Raster file with survival rates from 0 to 1 representing the percentage of emergence for a cell.

use_lethal_temperature

A boolean to answer the question: does your pest or pathogen have a temperature at which it cannot survive? (TRUE or FALSE)

temperature_file

Path to raster file with temperature data for minimum temperature

lethal_temperature

The temperature in degrees C at which lethal temperature related mortality occurs for your pest or pathogen (-50 to 60)

lethal_temperature_month

The month in which lethal temperature related mortality occurs for your pest or pathogen integer value between 1 and 12

mortality_frequency

Sets the frequency of mortality calculations occur either ('year', 'month', week', 'day', 'time step', or 'every_n_steps')

mortality_frequency_n

Sets number of units from mortality_frequency in which to run the mortality calculation if mortality_frequency is 'every_n_steps'. Must be an integer >= 1.

management

Boolean to allow use of management (TRUE or FALSE)

treatment_dates

Dates in which to apply treatment list with format ('YYYY_MM_DD') (needs to be the same length as treatment_file and pesticide_duration)

treatments_file

Path to raster files with treatment data by dates.

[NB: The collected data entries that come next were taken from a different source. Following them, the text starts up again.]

theorem test_decode_compare :
    decode 0b00001001_00000000_00000100_00000000#32 = .ok (.compareReg .e) ∧
    decode 0b00001001_00000000_10000000_10100101#32 = .ok (.compareVal 0xA5) := by decide

theorem test_decode_increment :
    decode 0b00001010_00000000_00000001_00000000#32 = .ok (.increment .b) := by decide

theorem test_decode_decrement :
    decode 0b00001011_00000000_00000101_00000000#32 = .ok (.decrement .h) := by decide

theorem test_decode_complementCarry :
    decode 0b00001100_00000000_00000000_00000000#32 = .ok (.complementCarry) := by decide

theorem test_decode_setCarry :
    decode 0b00001101_00000000_00000000_00000000#32 = .ok (.setCarry) := by decide

theorem test_decode_complement :
    decode 0b00001110_00000000_00000000_00000000#32 = .ok (.complement) := by decide

theorem test_decode_rotateRight :
    decode 0b00001111_00000000_00000111_00000000#32 = .ok (.rotateRight .f) := by decide

theorem test_decode_rotateLeft :
    decode 0b00010000_00000000_00000000_00000000#32 = .ok (.rotateLeft .a) := by decide

theorem test_decode_rotateRightA :
    decode 0b00010001_00000000_00000000_00000000#32 = .ok (.rotateRightA) := by decide

theorem test_decode_rotateLeftA :
    decode 0b00010010_00000000_00000000_00000000#32 = .ok (.rotateLeftA) := by decide

theorem test_decode_rotateRightCarry :
    decode 0b00010011_00000000_00000011_00000000#32 = .ok (.rotateRightCarry .d) := by decide

theorem test_decode_rotateLeftCarry :
    decode 0b00010100_00000000_00000110_00000000#32 = .ok (.rotateLeftCarry .l) := by decide

theorem test_decode_rotateRightCarryA :
    decode 0b00010101_00000000_00000000_00000000#32 = .ok (.rotateRightCarryA) := by decide

theorem test_decode_rotateLeftCarryA :
    decode 0b00010110_00000000_00000000_00000000#32 = .ok (.rotateLeftCarryA) := by decide

theorem test_decode_shiftLeftArithmetic :
    decode 0b00010111_00000000_00000010_00000000#32 = .ok (.shiftLeftArithmetic .c) := by decide

theorem test_decode_shiftRightArithmetic :
    decode 0b00011000_00000000_00000100_00000000#32 = .ok (.shiftRightArithmetic .e) := by decide

theorem test_decode_shiftRightLogical :
    decode 0b00011001_00000000_00000001_00000000#32 = .ok (.shiftRightLogical .b) := by decide

theorem test_decode_swap :
    decode 0b00011010_00000000_00000101_00000000#32 = .ok (.swap .h) := by decide

theorem test_decode_bitTest :
    decode 0b00011011_00000011_00000001_00000000#32 = .ok (.bitTestReg 3 .b) ∧
    decode 0b00011011_10000000_10000000_00001111#32 = .ok (.bitTestVal 0x80 0x0F) := by decide

theorem test_decode_bitSet :
    decode 0b00011100_00000011_00000111_00000000#32 = .ok (.bitSet 3 .f) := by decide

theorem test_decode_bitReset :
    decode 0b00011101_00000111_00000000_00000000#32 = .ok (.bitReset 7 .a) := by decide

/-- The words of W1 to W4: reserved kind codes (R56). -/
theorem test_reject_reserved_kind :
    decode 0x00000000 = .error (.reservedKind 0x00) ∧ decode 0x1E000000 = .error (.reservedKind 0x1E) ∧
    decode 0xFF000000 = .error (.reservedKind 0xFF) ∧ decode 0xFFFFFFFF = .error (.reservedKind 0xFF) :=
  ⟨rfl, rfl, rfl, rfl⟩

/-- The words of W5 to W10: a field that the format of Add does not use (R54). -/
theorem test_reject_unused_field_add :
    [0x01000101#32, 0x01000900, 0x01004100, 0x01010100, 0x0100813C, 0x0101803C].map decode =
      List.replicate 6 (.error (.unusedFieldNonzero .add)) := rfl

/-- The words of W11 to W14 and W19: value mode on a kind that has none (R51). -/
theorem test_reject_value_mode :
    decode 0x0A008005 = .error (.noValueMode .increment) ∧ decode 0x1A008000 = .error (.noValueMode .swap) ∧
    decode 0x1C038008 = .error (.noValueMode .bitSet) ∧ decode 0x03008A00 = .error (.noValueMode .addHL) ∧
    decode 0x12008000 = .error (.noValueMode .rotateLeftA) :=
  ⟨rfl, rfl, rfl, rfl, rfl⟩

/-- The words of W15 to W18 and W20 to W23: an unused field of the other formats (R54). -/
theorem test_reject_unused_field :
    [0x03010A00#32, 0x03000A01].map decode = List.replicate 2 (.error (.unusedFieldNonzero .addHL)) ∧
    [0x0D000001#32, 0x0D000100].map decode = List.replicate 2 (.error (.unusedFieldNonzero .setCarry)) ∧
    [0x1B038108#32, 0x1B030101, 0x1B030900].map decode = List.replicate 3 (.error (.unusedFieldNonzero .bitTest)) ∧
    decode 0x1C074500 = .error (.unusedFieldNonzero .bitSet) :=
  ⟨rfl, rfl, rfl, rfl⟩

/-- W1: a word of no row is answered InvalidOperand, all registers unchanged. -/
theorem test_no_row_W1 : after base 0x00000000 = some (base, some .invalidOperand) := by decide

/-- A table word is the command word itself (`Add B`, R60), and no row has more than 32 bits (R47). -/
theorem test_decode_table_word :
    decodeTableWord 32 0x01000100 = some (.addReg .b) ∧ decodeTableWord 32 0 = none ∧
    decodeTableWord 40 0x01000100 = none := by decide

/-- A placed word is the first the core serves after reset: `SetCarry` (R60) is answered Done. -/
theorem test_fetch_word_after_reset :
    (match step (State.reset.withFetchWord 32 0x0D000000) with
      | .next t => t.response
      | .fault _ => none
      | .refused _ => none) = some .done := by decide

/-! ## Well-formedness: an ill-formed term for each check (R57) -/

/-- R57 (a): bit index 8 is refused and 7 accepted, in every kind that has one. -/
theorem test_wf_bit_index :
    (∀ i ∈ [Instr.bitTestReg 8 .b, .bitTestVal 8 0xFF, .bitSet 8 .b, .bitReset 8 .b, .bitReset 255 .c],
      i.wellFormed = false) ∧
    (∀ i ∈ [Instr.bitTestReg 7 .b, .bitTestVal 7 0xFF, .bitSet 7 .b, .bitReset 7 .b], i.wellFormed = true) := by
  decide

/-- R57 (b): F as a tgt is refused in every read-modify-write kind. -/
theorem test_wf_target_f :
    ∀ i ∈ [Instr.increment .f, .decrement .f, .rotateRight .f, .rotateLeft .f, .rotateRightCarry .f,
      .rotateLeftCarry .f, .shiftLeftArithmetic .f, .shiftRightArithmetic .f, .shiftRightLogical .f, .swap .f,
      .bitSet 0 .f, .bitReset 0 .f], i.wellFormed = false := by decide

/-- F as a src or a pair half is legal (R53, R62). -/
theorem test_wf_source_f :
    ∀ i ∈ [Instr.addReg .f, .compareReg .f, .addHL .a .f, .bitTestReg 7 .f, .increment .l], i.wellFormed = true := by
  decide

/-! ## One command each: vectors of 95_test_vectors.md -/

/-- V7: `Add A`. -/
theorem test_add_reg_V7 : after { base with a := 0x88, f := 0x00 } 0x01000000 =
    some ({ base with a := 0x10, f := 0x30 }, some .done) := by decide

/-- V8: `Add F`. -/
theorem test_add_reg_V8 : after { base with a := 0x10, f := 0xF0 } 0x01000700 =
    some ({ base with a := 0x00, f := 0x90 }, some .done) := by decide

/-- V2: `Add #0x01`. -/
theorem test_add_val_V2 : after { base with a := 0x0F, f := 0x00 } 0x01008001 =
    some ({ base with a := 0x10, f := 0x20 }, some .done) := by decide

/-- V4: `Add #0x00`. -/
theorem test_add_val_V4 : after { base with a := 0x00, f := 0xF0 } 0x01008000 =
    some ({ base with a := 0x00, f := 0x80 }, some .done) := by decide

/-- V16: `AddWithCarry B`. -/
theorem test_adc_reg_V16 : after { base with a := 0xE1, b := 0x1E, f := 0x10 } 0x02000100 =
    some ({ base with a := 0x00, b := 0x1E, f := 0xB0 }, some .done) := by decide

/-- V17: `AddWithCarry F`. -/
theorem test_adc_reg_V17 : after { base with a := 0x00, f := 0x10 } 0x02000700 =
    some ({ base with a := 0x11, f := 0x00 }, some .done) := by decide

/-- V11: `AddWithCarry #0xFF`. -/
theorem test_adc_val_V11 : after { base with a := 0xFF, f := 0x10 } 0x020080FF =
    some ({ base with a := 0xFF, f := 0x30 }, some .done) := by decide

/-- V14: `AddWithCarry #0x0F`. -/
theorem test_adc_val_V14 : after { base with a := 0x00, f := 0x10 } 0x0200800F =
    some ({ base with a := 0x10, f := 0x20 }, some .done) := by decide

/-- V18: `AddHL B,C`. -/
theorem test_addHL_V18 : after { base with b := 0x00, c := 0x01, h := 0x0F, l := 0xFF, f := 0x40 } 0x03000A00 =
    some ({ base with b := 0x00, c := 0x01, h := 0x10, l := 0x00, f := 0x20 }, some .done) := by decide

/-- V24: `AddHL L,H`. -/
theorem test_addHL_V24 : after { base with h := 0x12, l := 0x34, f := 0x00 } 0x03003500 =
    some ({ base with h := 0x46, l := 0x46, f := 0x00 }, some .done) := by decide

/-- E3a: `Sub B`. -/
theorem test_sub_reg_E3a : after { base with a := 0x00, b := 0x01, f := 0x00 } 0x04000100 =
    some ({ base with a := 0xFF, b := 0x01, f := 0x70 }, some .done) := by decide

/-- V32: `Sub A`. -/
theorem test_sub_reg_V32 : after { base with a := 0x5C, f := 0x10 } 0x04000000 =
    some ({ base with a := 0x00, f := 0xC0 }, some .done) := by decide

/-- V30: `Sub #0x40`. -/
theorem test_sub_val_V30 : after { base with a := 0x3E, f := 0x00 } 0x04008040 =
    some ({ base with a := 0xFE, f := 0x50 }, some .done) := by decide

Needs to be a list of files the same length as treatment_dates and pesticide_duration.

treatment_method

What method to use when applying treatment one of ("ratio" or "all infected"). ratio removes a portion of all infected and susceptibles, all infected removes all infected a portion of susceptibles.

natural_kernel_type

What type of dispersal kernel should be used for natural dispersal. Current dispersal kernel options are ('Cauchy', 'exponential', 'uniform', 'deterministic neighbor','power law', 'hyperbolic secant', 'gamma', 'weibull', 'logistic')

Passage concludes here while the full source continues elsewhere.